Will Tebow Go Rogue?

Ben McGrath:
“Every starting quarterback has a backup,” Mike Tannenbaum, the Jets’ general manager, said, insisting that Sanchez was still his man, and Tebow the also-ran, after the contractual squabble had been resolved. This was true in the same way that every Presidential candidate can be said to have a spouse—and Hillary’s just happened to be Bill. The Rolling Stones were once Brian Jones’s band. Tebow has now been cast as the world’s most famous supporting act. How many interceptions can Sanchez throw before Jets games come to resemble those McCain-Palin rallies in the summer of 2008, with everyone clamoring for the understudy? How long, in other words, before Tebow goes rogue?
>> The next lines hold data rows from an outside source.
-- ==== Sys2Proof/Laws/PerInstr.lean ====
section
/-!
SUPPORT. The family Encoding: for every constructor, decoding the word that `encode` gives a well-formed instruction gives it back
(R184 to R204). A host command and a device event have no word.
-/
namespace Sys2Proof.Laws.Encoding

open Sys2Proof

/-- A well-formed instruction is what its word decodes to, by the decoder of its kind. -/
def Statement (i : Instr) : Prop :=
  i.wellFormed = true → (i.isMicro = true → decodeMicro (encode i) = some i) ∧ (i.isStrand = true → decode (encode i) = .ok i)

theorem fld_eq {n : Nat} (w : BitVec 32) (lo : Nat) (x : BitVec n) (h : w.toNat / 2 ^ lo % 2 ^ n = x.toNat) : fld w lo n = x := by
  apply BitVec.eq_of_toNat_eq; simp [fld, BitVec.extractLsb'_toNat, Nat.shiftRight_eq_div_pow, h]

theorem word_toNat (n : Nat) (h : n < 2 ^ 32) : (word n).toNat = n := by
  rw [word, BitVec.toNat_ofNat, Nat.mod_eq_of_lt h]

theorem wf_func {i : Instr} (h : i.wellFormed = true) : i.funcOk = true := by
  simp only [Instr.wellFormed, Bool.and_eq_true] at h; exact h.1.1.2

theorem form_ok (i : Instr) (b : Bool) (h : i.wellFormed = true) (hb : b = true) : form i b = .ok i := by
  simp only [Instr.wellFormed, Bool.and_eq_true] at h
  simp [form, hb, h.1.1.1.2, h.1.1.1.1]

theorem micro_ok (i : Instr) (b : Bool) (h : i.wellFormed = true) (hb : b = true) : micro i b = some i := by
  simp only [Instr.wellFormed, Bool.and_eq_true] at h
  simp [micro, hb, h.1.2]

theorem strand_of {i : Instr} (n : Nat) (he : encode i = word n) (hn : n < 2 ^ 32) (hm : i.isMicro = false)
    (h : ∀ w : BitVec 32, w.toNat = n → i.wellFormed = true → decodeForm w = .ok i) : Statement i := fun hw =>
  ⟨fun e => (by rw [hm] at e; cases e), fun _ => (by rw [he]; exact h _ (word_toNat n hn) hw)⟩

theorem micro_of {i : Instr} (n : Nat) (he : encode i = word n) (hn : n < 2 ^ 32) (hm : i.isMicro = true)
    (h : ∀ w : BitVec 32, w.toNat = n → i.wellFormed = true → decodeMicroForm w = some i) : Statement i := fun hw =>
  ⟨fun _ => (by rw [he]; exact h _ (word_toNat n hn) hw), fun e => (by simp [Instr.isStrand, hm] at e)⟩

theorem no_word {i : Instr} (hm : i.isMicro = false) (he : encode i = 0#32) : Statement i := fun _ =>
  ⟨fun e => (by rw [hm] at e; cases e), fun e => (by simp [Instr.isStrand, he] at e)⟩
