-- ==== Sys2Proof/Tests/Slice0.lean ====
section
/-!
SUPPORT. The writer's own tests: ill-formed terms that the checks refuse, words of the spec's worked examples, and for every statement a concrete
state and operands that meet its hypotheses.
-/
namespace Sys2Proof.Tests

open Sys2Proof Sys2Proof.Machine Sys2Proof.Safety Sys2Proof.Laws

-- The kernel checks one evaluation after the other.
set_option Elab.async false

/-! ## WellFormed refuses ill-formed terms -/

/-- A register number out of range (R187). -/
theorem test_wf_register : (Instr.add 48 0 0 0 0).wellFormed = false ∧ (Instr.mand 12 0 0).wellFormed = false ∧ (Instr.nld 8 0).wellFormed = false := by decide
/-- A field that the form reserves (R186). -/
theorem test_wf_reserved : (Instr.add 1 2 3 1 1).reservedOk = false ∧ (Instr.add 1 2 3 1 1).wellFormed = false := by decide
/-- A function that is not allocated (R199). -/
theorem test_wf_function : (Instr.loop 6 0 0).wellFormed = false ∧ (Instr.mma 0 0 3 0 0 0 0 0).wellFormed = false := by decide
/-- A row specifier of a reserved class or of `t:16` (R204). -/
theorem test_wf_specifier : (Instr.zero 0x1FF).specsOk = false ∧ (Instr.zero 0x1FF).wellFormed = false := by decide
/-- A command whose word holds another command's OP (R47). -/
theorem test_wf_command : (Instr.claim 0 0x02).wellFormed = false ∧ (Instr.retireAbort 0 0x10007).wellFormed = false := by decide

/-! ## Register forms -/

/-- A device in which strand 0 of the group 0 acts. -/
def act (t : Strand) : State := { State.reset.placedBase t with focus := some (0, 0) }

theorem acts (t : Strand) : Acts (act t) 0 0 (placedGroup t) t := rfl

/-- A strand at 0x1000 with a mode word and a vector length. -/
def strandMd (md : BitVec 20) (vl : BitVec 11) : Strand := { Strand.placed 0x1000 0 0 with md := md, vl := vl }
/-- The same under a shape. -/
def strandSh (md : BitVec 20) (r c : BitVec 11) : Strand := { strandMd md 0 with vrows := r, vcols := c }

/-- IntegerArithmetic: s8 at the full length of 1,024, u64 with saturation, and a shape of the whole register. -/
theorem wit_IntegerArithmetic : Acts (act (strandMd 0x0 1024)) 0 0 (placedGroup (strandMd 0x0 1024)) (strandMd 0x0 1024) ∧ Ready tyInt (strandMd 0x0 1024) ∧
    Ready tyInt (strandMd 0x20E0 128) ∧ Ready tyInt (strandSh 0x8000 32 32) ∧ Typed tyInt (strandMd 0xE0 0) := ⟨rfl, by decide⟩
/-- IntegerFit: each clause at a bound of s8 and of u64. -/
theorem wit_IntegerFit : (tyMin 0 ≤ -128 ∧ (-128 : Int) ≤ tyMax 0) ∧ (tyMin 7 ≤ 2 ^ 64 - 1 ∧ (2 ^ 64 - 1 : Int) ≤ tyMax 7) ∧ ((-129 : Int) < tyMin 0) ∧
    (tyMax 0 < 128) ∧ (tyMax 7 < 2 ^ 64) := by decide +kernel
/-- R164 by hand: 127 + 1 under s8 wraps to 0x80, and saturates to 0x7F with SAT. -/
theorem test_fit : (fitInt false 0 128 ⟨0, []⟩).1 = 0x80 ∧ fitInt true 0 128 ⟨0, []⟩ = (0x7F, ⟨fSAT, []⟩) := by decide +kernel

/-- A strand whose x6 holds a value. -/
def withX6 (t : Strand) (v : Word) : Strand := t.setX 6 v

/-- IntegerDivision: divisors that are zero and not, with and without the divide trap, in both forms. -/
theorem wit_IntegerDivision :
    (Acts (act (strandMd 0x40 4)) 0 0 (placedGroup (strandMd 0x40 4)) (strandMd 0x40 4) ∧ Ready tyInt (strandMd 0x40 4) ∧ mdDzt (strandMd 0x40 4).md = false ∧
      Typed tyInt (strandMd 0x40 4)) ∧
    (Typed tyInt (withX6 (strandMd 0x4040 4) 1) ∧ scaI (withX6 (strandMd 0x4040 4) 1) 6 ≠ 0) ∧
    (Typed tyInt (strandMd 0x4040 4) ∧ mdDzt (strandMd 0x4040 4).md = true ∧ scaI (strandMd 0x4040 4) 6 = 0) ∧
    (Ready tyInt (strandMd 0x4040 4) ∧ (strandMd 0x4040 4).active 3 = true ∧ 3 < (strandMd 0x4040 4).el ∧ opBI (strandMd 0x4040 4) 6 0 3 = 0) ∧
    (Ready tyInt (strandMd 0x4040 0) ∧ ∀ j, (strandMd 0x4040 0).active j = true → opBI (strandMd 0x4040 0) 6 0 j ≠ 0) :=
  ⟨⟨rfl, by decide +kernel⟩, by decide +kernel, by decide +kernel, by decide +kernel, by decide +kernel, fun j h => absurd h (by simp [Strand.active, Strand.el, strandMd, mdSh])⟩
/-- LogicAndShifts: R207 accepts b8 codes for Bits. -/
theorem wit_LogicAndShifts : Ready tyBits (strandMd 0x1A0 1024) ∧ Typed tyBits (strandMd 0x1A0 0) ∧ Ready tyBits (strandMd 0x60 128) := by decide +kernel
/-- Immediates: a strand that acts, an integer type and a type of Bits. -/
theorem wit_Immediates : Acts (act (strandMd 0x0 1024)) 0 0 (placedGroup (strandMd 0x0 1024)) (strandMd 0x0 1024) ∧ Ready tyInt (strandMd 0x0 1024) ∧
    Ready tyBits (strandMd 0x120 512) := ⟨rfl, by decide +kernel⟩
theorem wit_IntegerCompares : Ready tyInt (strandMd 0x0 1024) ∧ Typed tyInt (strandMd 0xE0 0) := by decide +kernel
theorem wit_MaskAndPermutes : mdOk (strandMd 0xC 1024).md = true ∧ Ready (fun _ => true) (strandMd 0x1E0 1024) ∧ Ready tyInt (strandMd 0xE0 128) := by decide +kernel
theorem wit_Reductions : Ready tyInt (strandMd 0x0 1024) ∧ Ready tyInt (strandMd 0x0 0) ∧ Ready tyFP (strandMd 0x160 128) ∧ Ready tyFP (strandMd 0x1C0 0) := by decide +kernel
/-- VectorControl: a shape of 1,024 by 1,024 and one beyond it; a mode word with round 5 and one with round 6. -/
theorem wit_VectorControl : mdOk (strandMd 0x0 0).md = true ∧
    (((withX6 (strandMd 0 0) 1024).x 6).toNat ≤ 1024 ∧ ¬ ((withX6 (strandMd 0 0) 1025).x 6).toNat ≤ 1024) ∧
    (mdOk (((withX6 (strandMd 0 0) 0x1400).x 6).setWidth 20) = true ∧ mdOk (((withX6 (strandMd 0 0) 0x1800).x 6).setWidth 20) = false) ∧
    mdOk 0xFDEC = false ∧ mdOk 0xF5EC = true := by decide +kernel
/-- ControlFlow: a target at the top of the address space and one beyond; a count that ends a loop and one that does not. -/
theorem wit_ControlFlow : mdOk (strandMd 0x0 0).md = true ∧ (strandMd 0 0).x 1 = (strandMd 0 0).x 2 ∧ (withX6 (strandMd 0 0) 1).x 6 ≠ (strandMd 0 0).x 2 ∧
    (((withX6 (strandMd 0 0) 0x1FFFFFFFFFFFFFC).x 6).toNat % 4 = 0 ∧ ((withX6 (strandMd 0 0) 0x1FFFFFFFFFFFFFC).x 6).toNat < 2 ^ 57) ∧
    ¬ (((withX6 (strandMd 0 0) 0x200000000000000).x 6).toNat < 2 ^ 57) ∧ nestCnt ((strandMd 0 0).nest 1) 0 = 0 ∧
    nestCnt (((strandMd 0 0).setN 1 (nestSetCnt 0 5 1)).nest 1) 5 ≠ 0 := by decide +kernel
theorem wit_FloatArithmetic : Ready tyFP (strandMd 0x100 512) ∧ Typed tyFP (strandMd 0x140 0) ∧ (strandMd 0x140 0).ty ≠ 11 ∧ Ready tyFP (strandMd 0x1C0 1024) ∧
    Ready tyFP (strandMd 0x160 128) := by decide +kernel
theorem wit_FusedMultiplyAdd : Ready tyFP (strandMd 0x1C0 1024) ∧ Typed tyFP (strandMd 0x140 0) ∧ Ready tyFP (strandMd 0x100 512) := by decide +kernel
theorem wit_FloatSignsAndCompares : Ready tyFP (strandMd 0x1C0 1024) ∧ Typed tyFP (strandMd 0x100 0) ∧ (strandMd 0x100 0).ty ≠ 11 := by decide +kernel
/-- ApproximateFunctions: both forms; under f32 a zero, an infinity and a NaN, whose results are fixed, and 1.5, whose are not. -/
theorem wit_ApproximateFunctions : Ready (fun ty => tyFP ty && ty != 11) (strandMd 0x1C0 1024) ∧ Typed (fun ty => tyFP ty && ty != 11) (strandMd 0x140 0) ∧
    (tyFP 10 && 10 != 11) = true ∧ decodeVal 10 0x7F800000 = .inf false ∧ decodeVal 10 0x7F800001 = .nan true ∧
    (match decodeVal 10 0 with
      | .fin _ 0 _ => true
      | _ => false) = true ∧
    (match decodeVal 10 0x3FC00000 with
      | .fin _ m _ => decide (m ≠ 0)
      | _ => false) = true := by decide +kernel
/-- Conversions: f32 to e4m3 in both forms; f64 as type and as target; a shape that fits f32's 256 elements and not f32 from u8's 1,024. -/
theorem wit_Conversions : (mdOk (strandMd 0x140 256).md = true ∧ (12 : BitVec 5) ≠ 11 ∧ (strandMd 0x140 256).ty ≠ 11 ∧ (strandMd 0x140 256).shapeBad = false) ∧
    (strandMd 0x160 0).ty = 11 ∧ (mdOk (strandSh 0x8080 32 32).md = true ∧ (strandSh 0x8080 32 32).shapeBad = false ∧ mdSh (strandSh 0x8080 32 32).md = true ∧
      tyCap 10 < (strandSh 0x8080 32 32).el ∧ (strandSh 0x8080 32 32).el ≤ tyCap 12) ∧ Ready tyFloat (strandMd 0x1A0 1024) ∧ Typed tyFloat (strandMd 0x100 0) := by decide +kernel
/-- Quantiser: PW of e4m3 with the largest SBASE, and two bad ones. -/
theorem wit_Quantiser : Ready tyQuant (strandMd 0x140 256) ∧ Ready tyQuant (strandMd 0x100 512) ∧
    (12 ≤ (0xFF0C : Word).toNat % 32 ∧ (0xFF0C : Word).toNat % 32 ≤ 15 ∧ (0xFF0C : Word).toNat / 32 % 8 = 0 ∧ (0xFF0C : Word).toNat < 2 ^ 16) ∧
    (0x2C : Word).toNat / 32 % 8 ≠ 0 ∧ ¬ (12 ≤ (0xB : Word).toNat % 32) := by decide +kernel
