-- ==== Sys2Proof/Config.lean ====
section
/-! DEFINITION. What an implementation or platform fixes (00_scope.md R4) and the values the spec leaves
free (93_implementation_defined.md U1 to U3, U11). Nothing here is state. -/

namespace Sys2Proof.Config

/-- A pixel (R, G, B, A) of 8-bit channels (10_state.md R37). -/
structure Pixel where
  r : Byte
  g : Byte
  b : Byte
  a : Byte
deriving DecidableEq, Repr

/-- The four non-negative factors of COLOR_MATRIX, scaled by 2^16 (43_color.md R162). -/
structure ColorMatrix where
  crR : Nat
  crG : Nat
  cbG : Nat
  cbB : Nat
deriving DecidableEq, Repr

/-- The parameters of 00_scope.md R4. The meanings, `Machine.execWith`, `Machine.stepWith` and the platform take them as
an argument; `Machine.params` holds the spec's defaults, with which `exec` and `step` run (log 9). -/
structure Params where
  /-- IN_BYTES, the capacity of IN in bytes. -/
  inBytes : Nat
  /-- LIFT_NX: 1-D inverse lifting of the non-extrapolated layout, from (low, high) samples. -/
  liftNx : List Int → List Int → List Int
  /-- LIFT_X: 1-D inverse lifting of the extrapolated layout, from (low, high) samples. -/
  liftX : List Int → List Int → List Int
  /-- COLOR_MATRIX. -/
  colorMatrix : ColorMatrix
  /-- YCOCG_FN: the pixel of the three elements and CLL. -/
  ycocgFn : Int → Int → Int → Nat → Pixel
  /-- N_INST, the number of instances on the platform (60_exceptions.md R202, log 17). -/
  nInst : Nat
  /-- The upper 14 bits of INST_BASE[k], so that every base is aligned to 0x40000 (20_memory.md R50, log 18). -/
  instIndex : Nat → BitVec 14

/-- INST_BASE[k] (R4, 20_memory.md R50). -/
def Params.instBase (P : Params) (k : Nat) : Word := P.instIndex k ++ 0#18

/-- What R4, R131, R133 and R168 ask of the parameters: 1 ≤ IN_BYTES ≤ 65536; a lifting maps nL low and nH high
samples to nL + nH samples, each within 16 bits, for the band counts its layout uses (R135, R139); the YCoCg function
gives opaque pixels. -/
structure Params.Legal (P : Params) : Prop where
  inBytes_pos : 1 ≤ P.inBytes
  inBytes_le : P.inBytes ≤ 65536
  liftNx_length : ∀ lo hi : List Int, 0 < lo.length → lo.length = hi.length →
    (P.liftNx lo hi).length = lo.length + hi.length
  liftX_length : ∀ lo hi : List Int, 0 < hi.length →
    (lo.length = hi.length + 1 ∨ lo.length = hi.length + 2) →
    (P.liftX lo hi).length = lo.length + hi.length
  liftNx_range : ∀ lo hi : List Int, ∀ v ∈ P.liftNx lo hi, -32768 ≤ v ∧ v ≤ 32767
  liftX_range : ∀ lo hi : List Int, ∀ v ∈ P.liftX lo hi, -32768 ≤ v ∧ v ≤ 32767
  ycocgFn_opaque : ∀ (e0 e1 e2 : Int) (cll : Nat), (P.ycocgFn e0 e1 e2 cll).a = 255#8

/-! Free values. Each is an opaque function of the stream that an instance draws from, `State.stream`, and of the number
of the draw, `State.fresh`; nothing can be proved of its value. That it is a function of the two is the model's choice:
two draws with the same stream and number are provably equal, which the spec does not say (log 25). After `platformReset`
each instance has a stream of its own, so the draws of two instances are unrelated (60_exceptions.md R202). -/

/-- What a poisoned byte reads as, at `draw` of `stream` (40_host_bus.md R91, 93 U1, log 3, log 25). -/
opaque freeByte (stream draw : Nat) : Byte

/-- RLGR_BITS.BITS after a decode that read a poisoned byte (70_reset_and_hazards.md R211, 93 U2, log 5, log 25). -/
opaque freeBits (stream draw : Nat) : BitVec 20

/-- RLGR_EMIT.EMIT after a decode that read a poisoned byte (R211, log 5, log 25). -/
opaque freeEmit (stream draw : Nat) : BitVec 13

/-- RLGR_KSTATE.KR after a decode that read a poisoned byte (R211, log 5, log 25). -/
opaque freeKr (stream draw : Nat) : BitVec 4

/-- RLGR_KSTATE.KGR after a decode that read a poisoned byte (R211, log 5, log 25). -/
opaque freeKgr (stream draw : Nat) : BitVec 4

/-- Element `j` of TEMP where the spec leaves TEMP unspecified (10_state.md R38, 93 U3, log 8, log 25). -/
opaque freeTemp (stream draw j : Nat) : Half

/-- The default INST_BASE, open in the spec: its upper 14 bits (R4, 93 U11, log 18). -/
opaque instIndex : Nat → BitVec 14

end Sys2Proof.Config
end

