/-! ## Channels -/

/-- A clipped value fits its channel (00_scope.md R13). -/
theorem channel_clip8_toNat (v : Int) : ((channel (clip8 v)).toNat : Int) = max 0 (min 255 v) := by
  have hclip : clip8 v = max 0 (min 255 v) := by unfold clip8; split_ifs <;> omega
  rw [channel, hclip, BitVec.toNat_ofInt]
  omega

section
variable (r g b : Int)

theorem opaquePixel_r_toNat : ((opaquePixel r g b).r.toNat : Int) = max 0 (min 255 r) := channel_clip8_toNat r

theorem opaquePixel_g_toNat : ((opaquePixel r g b).g.toNat : Int) = max 0 (min 255 g) := channel_clip8_toNat g

theorem opaquePixel_b_toNat : ((opaquePixel r g b).b.toNat : Int) = max 0 (min 255 b) := channel_clip8_toNat b

end

/-! ## YCbCr -/

/-- The shift by the 16 fraction bits of the matrix and the 5 of an element (R163). -/
theorem asr_twentyOne (v : Int) : asr v 21 = v / 2097152 := rfl

/-- Without chroma the matrix plays no part: each channel is the luma's integer part (R163). -/
theorem ycbcr_grey (M : Config.ColorMatrix) (y : Int) :
    ycbcr M y 0 0 = opaquePixel ((y + 4096) / 32) ((y + 4096) / 32) ((y + 4096) / 32) := by
  have hluma : asr ((y + 4096) * 65536) 21 = (y + 4096) / 32 := by rw [asr_twentyOne]; omega
  simp only [ycbcr, mul_zero, add_zero, sub_zero, hluma]

/-- Settles O44: each channel is its shifted sum, clipped. -/
theorem ycbcrFunction : Obligations.YcbcrFunction := by
  intro M y cb cr
  rw [ycbcr_grey]
  exact ⟨opaquePixel_r_toNat _ _ _, opaquePixel_g_toNat _ _ _, opaquePixel_b_toNat _ _ _, rfl,
    opaquePixel_r_toNat _ _ _, rfl, rfl⟩

/-! ## YCoCg -/

/-- The signed reading of a low byte is the balanced remainder (00_scope.md R11). -/
theorem chroma_eq_bmod (e : Int) (cll : Nat) : chroma e cll = Int.bmod (e % 256 * 2 ^ (cll - 1)) 256 :=
  BitVec.toInt_ofInt _

/-- Only the low byte of an element counts (R166). -/
theorem zext8_add_mul (e a : Int) : zext8 (e + 256 * a) = zext8 e := Int.add_mul_emod_self_left e 256 a

theorem chroma_add_mul (e a : Int) (cll : Nat) : chroma (e + 256 * a) cll = chroma e cll := by
  rw [chroma, zext8_add_mul, chroma]

/-- Settles O45: the channels are clipped sums of the luma byte and the two chroma values, each a function of its low
byte. -/
theorem ycocgFunction : Obligations.YcocgFunction := by
  intro e0 e1 e2 cll co cg hco hcg
  rw [← chroma_eq_bmod] at hco hcg
  subst hco hcg
  refine ⟨opaquePixel_r_toNat _ _ _, opaquePixel_g_toNat _ _ _, opaquePixel_b_toNat _ _ _, rfl, fun a b c => ?_⟩
  simp only [ycocg, zext8_add_mul, chroma_add_mul]

end Sys2Proof.Machine

/-! SUPPORT. The commands YCBCR2RGB and YCOCG2RGB (43_color.md R160, R161, R164, R167): what they leave in PIX for
defined and for poisoned channels, that they change nothing else, and that a second conversion changes nothing. -/

namespace Sys2Proof.Machine

open Sys2Proof.Terms

/-! ## The completion of a colour command -/

/-- A colour command completes without error and has no effect besides the one on the memory (R160). -/
theorem finish_colorEffect (fn : Int → Int → Int → Config.Pixel) (s : State) :
    finish (colorEffect fn s) = completedWith (colorEffect fn s).mem s := finish_eq _

theorem execWith_ycbcr2rgb (P : Config.Params) (s : State) :
    execWith P .ycbcr2rgb s = .next (completedWith (colorEffect (ycbcr P.colorMatrix) s).mem s) :=
  congrArg Host.Outcome.next (finish_colorEffect _ s)

theorem execWith_ycocg2rgb (P : Config.Params) {cll : BitVec 3} (hcll : cll ≠ 0#3) (s : State) :
    execWith P (.ycocg2rgb cll) s =
      .next (completedWith (colorEffect (fun e0 e1 e2 => P.ycocgFn e0 e1 e2 cll.toNat) s).mem s) :=
  (runChecked_ok (cllOf_legal hcll)).trans (congrArg Host.Outcome.next (finish_colorEffect _ s))

/-- The two legal colour commands differ in their pixel function alone. -/
theorem execWith_color (P : Config.Params) {cll : BitVec 3} (hcll : cll ≠ 0#3) {i : Instr}
    (hi : i ∈ [Instr.ycbcr2rgb, Instr.ycocg2rgb cll]) :
    ∃ fn, ∀ s, execWith P i s = .next (completedWith (colorEffect fn s).mem s) := by
  rcases List.mem_pair.1 hi with rfl | rfl
  · exact ⟨_, execWith_ycbcr2rgb P⟩
  · exact ⟨_, execWith_ycocg2rgb P hcll⟩

/-! ## The effect on the memory -/

section
variable (fn : Int → Int → Int → Config.Pixel) {s : State}

/-- Three channels that load are converted (R161). -/
theorem colorEffect_of_loaded {as bs cs : List Int} (ha : loadCoefs s.mem 0 = some as)
    (hb : loadCoefs s.mem 1 = some bs) (hc : loadCoefs s.mem 2 = some cs) :
    (colorEffect fn s).mem = storePixels s.mem (convertPlanes fn as bs cs) := by
  simp only [colorEffect, ha, hb, hc]

/-- One channel that does not load poisons PIX (70_reset_and_hazards.md R211, log 7). -/
theorem colorEffect_of_not_loaded {c : Nat} (hc : c < 3) (hload : loadCoefs s.mem c = none) :
    (colorEffect fn s).mem = poisonPixels s.mem := by
  rcases (colorEffect_mem fn s).2 with ⟨_, _, _, h0, h1, h2, -⟩ | ⟨-, hmem⟩
  · interval_cases c
    · cases hload.symm.trans h0
    · cases hload.symm.trans h1
    · cases hload.symm.trans h2
  · exact hmem

variable (hwf : Memory.wf s.mem = true)
include hwf

/-- A colour command keeps the canonical form. -/
theorem wf_colorEffect : Memory.wf (colorEffect fn s).mem = true := by
  rcases (colorEffect_mem fn s).2 with ⟨_, _, _, -, -, -, hmem⟩ | ⟨-, hmem⟩ <;> rw [hmem]
  · exact wf_storePixels _ _ hwf
  · exact wf_poisonPixels _ hwf

/-- A colour command writes PIX and nothing else (R160). -/
theorem sameBytesOutside_colorEffect : SameBytesOutside s.mem (colorEffect fn s).mem 0x30000 16384 := by
  rcases (colorEffect_mem fn s).2 with ⟨as, bs, cs, ha, hb, hc, hmem⟩ | ⟨-, hmem⟩ <;> rw [hmem]
  · have houtside := sameBytesOutside_writeRange s.mem pixBase (pixelsBytes (convertPlanes fn as bs cs))
    rwa [pixelsBytes_length, convertPlanes_length fn (loadCoefs_eq_some hwf ha).1 (loadCoefs_eq_some hwf hb).1
      (loadCoefs_eq_some hwf hc).1] at houtside
  · exact sameBytesOutside_poisonRange s.mem pixBase 16384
“There can always be weirdness,” Jeremy Kushnier, an understudy on Broadway, said late last week, forecasting the complicated Sanchez-Tebow dynamic. “It’s a hard job, because you’ve got to take ego out of the equation. But, at the same time, everybody wants to be the hero.” As it happens, Kushnier had just been called into heroic action, when Josh Young, one of the leads in “Jesus Christ Superstar,” came down with a cold—during press previews, no less. “I trained to cover Jesus and Judas both,” Kushnier said, almost sheepishly. Guess which role he wound up playing? “Judas is kind of the quarterback of the show,” he said.
The Broncos were very smart to get away from this freakshow, especially with all the religious crowd out in Colorado Springs.  Better to let Tebow get pummelled by the New York media than have to deal with the hype in Denver.  The Peyton Manning move was brilliant on the Broncos part.